For financial institutions, knowing everything there is to know about a customer and their account isn’t just good customer service—it’s the law. With hackers and identity thieves growing savvier every day, banks must redouble their efforts to verify that their customers are who they say they are.
To sketch just the tip of the iceberg: New account fraud jumped 88% from 2018 to 2019, 40% of account takeovers take place within 24 hours of unauthorized access, and 87% of consumers have unknowingly left their personal banking or financial information exposed online. As such, banks must be constantly vigilant to ensure they aren’t doing business with a fraudster. That’s where KYC workflows come in.
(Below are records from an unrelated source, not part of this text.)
/-! ### Decoding: cells written out from the opcode map of R51 and the operand classes of R44 -/

theorem test_decode_halt : (decode [0b0000000000000000]).toOption = some .halt := by decide
theorem test_decode_set : (decode [0b0000000000000001, 0b1000000000000000, 0b0000010011010010]).toOption =
    some (.set (.reg 0) (.lit 1234)) := by decide
theorem test_decode_push : (decode [0b0000000000000010, 0b1000000000000001]).toOption = some (.push (.reg 1)) := by decide
theorem test_decode_pop : (decode [0b0000000000000011, 0b0000000111110100]).toOption = some (.pop (.lit 500)) := by decide
theorem test_decode_eq : (decode [0b0000000000000100, 0b1000000000000000, 0b1000000000000001, 0b0000000000001001]).toOption =
    some (.eq (.reg 0) (.reg 1) (.lit 9)) := by decide
theorem test_decode_gt : (decode [0b0000000000000101, 0b1000000000000000, 0b0000000000000101, 0b0000000000000011]).toOption =
    some (.gt (.reg 0) (.lit 5) (.lit 3)) := by decide
theorem test_decode_jmp : (decode [0b0000000000000110, 0b0000000001100100]).toOption = some (.jmp (.lit 100)) := by decide
theorem test_decode_jt : (decode [0b0000000000000111, 0b1000000000000000, 0b0000000011001000]).toOption =
    some (.jt (.reg 0) (.lit 200)) := by decide
theorem test_decode_jf : (decode [0b0000000000001000, 0b0111111111111111, 0b1000000000000111]).toOption =
    some (.jf (.lit 32767) (.reg 7)) := by decide
theorem test_decode_add : (decode [0b0000000000001001, 0b1000000000000000, 0b1000000000000001, 0b0000000000000100]).toOption =
    some (.add (.reg 0) (.reg 1) (.lit 4)) := by decide
theorem test_decode_mult : (decode [0b0000000000001010, 0b1000000000000010, 0b1000000000000011, 0b1000000000000100]).toOption =
    some (.mult (.reg 2) (.reg 3) (.reg 4)) := by decide
theorem test_decode_mod : (decode [0b0000000000001011, 0b0000000000000001, 0b0000000000000010, 0b0000000000000011]).toOption =
    some (.mod (.lit 1) (.lit 2) (.lit 3)) := by decide
theorem test_decode_and : (decode [0b0000000000001100, 0b1000000000000000, 0b0000000000001100, 0b0000000000001010]).toOption =
    some (.and (.reg 0) (.lit 12) (.lit 10)) := by decide
theorem test_decode_or : (decode [0b0000000000001101, 0b1000000000000101, 0b0000000000001100, 0b1000000000000110]).toOption =
    some (.or (.reg 5) (.lit 12) (.reg 6)) := by decide
theorem test_decode_not : (decode [0b0000000000001110, 0b0000000110010000, 0b0000000000000000]).toOption =
    some (.not (.lit 400) (.lit 0)) := by decide
theorem test_decode_rmem : (decode [0b0000000000001111, 0b1000000000000000, 0b0000000001100100]).toOption =
    some (.rmem (.reg 0) (.lit 100)) := by decide
theorem test_decode_wmem : (decode [0b0000000000010000, 0b1000000000000001, 0b1000000000000010]).toOption =
    some (.wmem (.reg 1) (.reg 2)) := by decide
theorem test_decode_call : (decode [0b0000000000010001, 0b0000000100101100]).toOption = some (.call (.lit 300)) := by decide
theorem test_decode_ret : (decode [0b0000000000010010]).toOption = some .ret := by decide
theorem test_decode_out : (decode [0b0000000000010011, 0b0000000001000001]).toOption = some (.out (.lit 65)) := by decide
theorem test_decode_in : (decode [0b0000000000010100, 0b1000000000000111]).toOption = some (.inp (.reg 7)) := by decide
theorem test_decode_noop : (decode [0b0000000000010101]).toOption = some .noop := by decide

/-- R50: "`add r0 r1 4` is the 8 bytes 09 00 00 80 01 80 04 00", read as one number with the first cell lowest. -/
theorem test_decodeTableWord_add : decodeTableWord 64 0x0004800180000009 = some (.add (.reg 0) (.reg 1) (.lit 4)) := by
  decide
/-- Bits above `nbits` are 0: operand cells of zeros. -/
theorem test_decodeTableWord_operands_of_zeros : decodeTableWord 16 0x0009 = some (.add (.lit 0) (.lit 0) (.lit 0)) := by
  decide
/-- R50: the bytes of `out 65` are 13 00 41 00. -/
theorem test_encode_out_bytes : bytesOfCells (encode (.out (.lit 65))) = [0x13, 0x00, 0x41, 0x00] := by decide
/-- The instruction placed by `withFetchWord` is the one the next step runs, the first after reset (R82). -/
theorem test_withFetchWord_noop : seen (State.reset.withFetchWord 16 21) (·.pc) = some 1 := by decide

/-! ### Fetch, decode and validation -/

/-- V2, the source's own example S9. -/
theorem test_unknown_opcode_255 : seen (at' 0 [255]) (·.status) = some (.fault .unknownInstruction 0 (some 255)) := by decide
/-- V6: the opcode fetch is out of range. -/
theorem test_fetch_beyond_memory : seen (at' 32768 []) (·.status) = some (.fault .addressOutOfRange 32768 none) := by decide
/-- V9: the third operand cell would be 32768. -/
theorem test_operand_beyond_memory :
    seen (at' 32765 [9, 32768, 1]) (·.status) = some (.fault .addressOutOfRange 32765 (some 9)) := by decide
/-- V13: the branch is not taken, `b` is unused and still checked. -/
theorem test_unused_operand_is_validated :
    seen (at' 0 [7, 0, 40000]) (·.status) = some (.fault .invalidRegister 0 (some 7)) := by decide
/-- V15: validation wins over the empty stack. -/
theorem test_validation_before_underflow :
    seen (at' 0 [3, 40000]) (·.status) = some (.fault .invalidRegister 0 (some 3)) := by decide
/-- R111: a step of a terminated machine changes nothing. -/
theorem test_terminal_is_final : nextOf (step ((at' 0 [21]).halt)) = some ((at' 0 [21]).halt) := by decide

/-! ### Instructions -/

/-- V18. -/
theorem test_set : seen (at' 0 [1, 32768, 1234]) (fun t => (t.reg 0, t.pc)) = some (1234, 3) := by decide
/-- V21: the literal destination faults; cell 100 stays 0. -/
theorem test_set_literal_destination : seen (at' 0 [1, 100, 5]) (fun t => (t.status, t.cell 100, t.pc)) =
    some (.fault .invalidRegister 0 (some 1), 0, 0) := by decide
/-- V24. -/
theorem test_push : seen (((at' 10 [2, 32769]).setReg 1 7).setStack [5]) (fun t => (t.stack, t.pc)) =
    some ([7, 5], 12) := by decide
/-- V27: a literal destination is a memory cell. -/
theorem test_pop_to_memory : seen ((at' 0 [3, 500]).setStack [7]) (fun t => (t.cell 500, t.stack, t.pc)) =
    some (7, [], 2) := by decide
/-- V29. -/
theorem test_pop_empty : seen (at' 0 [3, 32768]) (·.status) = some (.fault .stackUnderflow 0 (some 3)) := by decide
/-- V32: the sources are read before the destination is written. -/
theorem test_eq_same_register : seen ((at' 0 [4, 32768, 32768, 32768]).setReg 0 77) (·.reg 0) = some 1 := by decide
/-- V38: bit 14 is not a sign. -/
theorem test_gt_is_unsigned : seen (at' 0 [5, 32768, 16384, 16383]) (·.reg 0) = some 1 := by decide
/-- V36: equal is not greater. -/
theorem test_gt_is_strict : seen ((at' 0 [5, 32768, 4, 4]).setReg 0 9) (·.reg 0) = some 0 := by decide
/-- V42. -/
theorem test_add_wraps : seen ((at' 0 [9, 32768, 32768, 32768]).setReg 0 20000) (fun t => (t.reg 0, t.pc)) =
    some (7232, 4) := by decide
/-- V45: it overwrites its own operand cell after using it. -/
theorem test_add_over_its_own_operand : seen (at' 100 [9, 101, 5, 6]) (fun t => (t.cell 101, t.pc)) = some (11, 104) := by
  decide
/-- V47: a 30-bit product. -/
theorem test_mult_wraps : seen (at' 0 [10, 32768, 32767, 32767]) (·.reg 0) = some 1 := by decide
/-- V55. -/
theorem test_mod : seen (at' 0 [11, 32768, 32767, 32766]) (·.reg 0) = some 1 := by decide
/-- V60: the divisor register holds 0; r0 keeps 9. -/
theorem test_mod_by_zero : seen ((at' 0 [11, 32768, 17, 32769]).setReg 0 9) (fun t => (t.status, t.reg 0, t.pc)) =
    some (.fault .divisionByZero 0 (some 11), 9, 0) := by decide
/-- V62. -/
theorem test_and : seen (at' 0 [12, 32768, 12, 10]) (·.reg 0) = some 8 := by decide
/-- V65. -/
theorem test_or : seen (at' 0 [13, 32768, 12, 10]) (·.reg 0) = some 14 := by decide
/-- V73: bit 15 of the cell stays 0. -/
theorem test_not_to_memory : seen (at' 0 [14, 400, 0]) (fun t => (t.cell 400, t.pc)) = some (32767, 3) := by decide
/-- V74. -/
theorem test_halt : seen (at' 2 [0]) (fun t => (t.status, t.pc)) = some (.halted, 2) := by decide
/-- V77. -/
theorem test_jmp_register : seen ((at' 0 [6, 32768]).setReg 0 7) (·.pc) = some 7 := by decide
/-- V79. -/
theorem test_jt_taken : seen ((at' 10 [7, 32768, 200]).setReg 0 5) (·.pc) = some 200 := by decide
/-- V82: not taken at the top of memory. -/
theorem test_jt_not_taken_at_the_top : seen (at' 32765 [7, 0, 200]) (·.pc) = some 32768 := by decide
/-- V83. -/
theorem test_jf_taken : seen (at' 10 [8, 32768, 200]) (·.pc) = some 200 := by decide
/-- V84. -/
theorem test_jf_not_taken : seen ((at' 10 [8, 32768, 200]).setReg 0 5) (·.pc) = some 13 := by decide
/-- V87: 32767 is the largest return address that fits. -/
theorem test_call_largest_return_address : seen (at' 32765 [17, 5]) (fun t => (t.pc, t.stack)) = some (5, [32767]) := by
  decide
/-- V88. -/
theorem test_call_return_address_too_large : seen (at' 32766 [17, 5]) (fun t => (t.status, t.stack)) =
    some (.fault .addressOutOfRange 32766 (some 17), []) := by decide
/-- V89. -/
theorem test_ret : seen ((at' 305 [18]).setStack [22, 9]) (fun t => (t.pc, t.stack)) = some (22, [9]) := by decide
/-- V90, the source's example S6. -/
theorem test_ret_empty : seen (at' 5 [18]) (·.status) = some (.fault .stackUnderflow 5 (some 18)) := by decide
/-- V5: the last cell; `pc` leaves the range without wrapping. -/
theorem test_noop_at_the_last_cell : seen (at' 32767 [21]) (fun t => (t.pc, t.status)) = some (32768, .running) := by
  decide
/-- V94: memory to memory. -/
theorem test_rmem_to_memory : seen ((at' 0 [15, 200, 100]).store 100 4242) (·.cell 200) = some 4242 := by decide
/-- V95: it reads its own operand cell, which holds 32768. -/
theorem test_rmem_of_a_register_code : seen (at' 0 [15, 32768, 1]) (fun t => (t.status, t.reg 0)) =
    some (.fault .invalidWord 0 (some 15), 0) := by decide
/-- V100: it writes cell 200, not r1. -/
theorem test_wmem_through_a_register :
    seen (((at' 0 [16, 32769, 32770]).setReg 1 200).setReg 2 77) (fun t => (t.cell 200, t.reg 1)) = some (77, 200) := by
  decide
/-- V102: the next fetch sees the stored `noop`. -/
theorem test_wmem_into_the_next_instruction : seen (at' 0 [16, 3, 21]) (fun t => t.fetch.toOption) = some (some .noop) := by
  decide
/-- V106: the whole 15-bit word. -/
theorem test_out : seen (((at' 0 [19, 32768]).setReg 0 32767).emit 1) (fun t => (t.out, t.pc)) = some ([1, 32767], 2) := by
  decide
/-- V109: the byte 13 is consumed, r0 keeps 7, and the 10 is not read. -/
theorem test_in_swallows_13 : seen (((at' 0 [20, 32768]).setReg 0 7).setInput [13, 10]) (fun t => (t.reg 0, t.input, t.pc)) =
    some (7, [10], 2) := by decide
/-- V115: no byte, no change. -/
theorem test_in_waits : nextOf (step (at' 0 [20, 32768])) = some (at' 0 [20, 32768]) := by decide
/-- V110: the same byte with `IN_CR_SWALLOW = false`. -/
theorem test_in_without_swallow :
    (inputByte false (.reg 0) ((at' 0 [20, 32768]).setInput [13, 10])).reg 0 = 13 := by decide
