-- ==== Sys2Proof/Decode.lean ====
section
/-! DEFINITION. The command that a word spells by the table's bits. spec/opcode_table.json gives no row any field, so no word spells
a command. -/

namespace Sys2Proof

/-- The rows of the table that give bits: none. -/
def decodeTableWord (_nbits _w : Nat) : Option Instr := none

end Sys2Proof
end

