/-- The data of a port answer, as named fields (R203 and the owners' chapters; log entry 6). -/
inductive PData where
  | none
  | account (a : Account)
  | hold (h : Hold)
  | lot (l : Lot)
  | lotDesc (d : LotDesc)
  | lotEvent (e : Option LotEventRec)
  | clock (st : ClockState) (price : Option Nat) (head : Option LotDesc) (figs : Option Figures) (queue : List LotDesc)
      (inFlight : Nat)
  | clockEvent (e : Option (ClockEvent × Option LotId))
  | sale (r : SaleRec)
  | saleEvent (e : Option (Nat × SaleEvent))
  | entry (e : Entry)
  | capture (c : Option Capture)
  | damaged (l : List Damaged) (more : Nat)
  | peers (l : List (Nat × Option Role × Nat × Nat))
  | reading (r : Reading) (page : Nat)
  | weighResult (r : Option WeighResult) (cmd : Option (ScaleCmd × PCode))
  | order (st : OrderState) (o : Option OrderShown)
  | orderResult (r : Option (OrderCode × OrderShown))
  | lateSettle (r : Option LateSettle)
  | batch (st : BatchState) (b : Option Batch)
  | batchResult (r : Option BatchResult)
  | lateBatch (r : Option LateBatch)
  | desk (d : Desk)
  | line (st : LineState) (last : JoinOutcome) (rate : Option Nat) (c : LifCounters)
  | exchange (c : ExcCounters) (states : List Nat) (nextPosting holdNo : Nat)
  | book (c : BookCounters) (r : Option BookResult)
  | store (c : StoreCounters) (slots : List Nat) (calCount serial epoch : Nat) (es : EpochState)
  | scale (c : WguCounters) (ctr calCount : Nat)
  | clockCounters (c : CluCounters)
  | ice (c : IcmCounters)
  | gate (c : CgtCounters) (pool : List Nat) (pend : List Int)
  | port (c : PortCounters) (cause : StartCause) (mask flags : BitVec 12) (lock : Bool)
  | configuration (cfg staged : Cfg) (fixed : Nat) (role : Option Role)
  | list (d : ListData) (next : Option Nat)
  deriving DecidableEq, Repr

/-- An answer in the answer buffer: status word, code, data, and whether byte 0 of the data says that more remains (R196, R203). -/
structure PAnswer where
  status : BitVec 32
  code : PCode
  data : PData
  more : Bool
  deriving DecidableEq, Repr

/-- The Station Port (chapter 10). `buf` is the answer buffer, `sent` the answer the last frame carried out; `fresh` the FRESH port
state. -/
structure Port where
  buf : PAnswer
  sent : PAnswer
  fresh : Bool := false
  flags : BitVec 12 := 0
  mask : BitVec 12 := BitVec.allOnes 12
  lock : Bool := false
  cfg : Cfg := {}
  staged : Cfg := {}
  role : Option Role := none
  cause : StartCause := .power
  cnt : PortCounters := {}
  deriving DecidableEq, Repr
Below, we explore everything you need to know about KYC and provide a sneak peek at how Unqork’s new partnership with Arachnys, the market-leading provider of KYC and AML data, can make streamlining KYC using no-code even easier.
What Is KYC?
“Know Your Customer” or “Know Your Client” is the mandatory process of verifying the identity of a client when opening a new account. The process covers all the steps financial firms must take to establish a customer’s identity, understand the nature of the customer’s activity, confirm that the source of the customer’s funds is legitimate, and assess any money laundering risks associated with the customer.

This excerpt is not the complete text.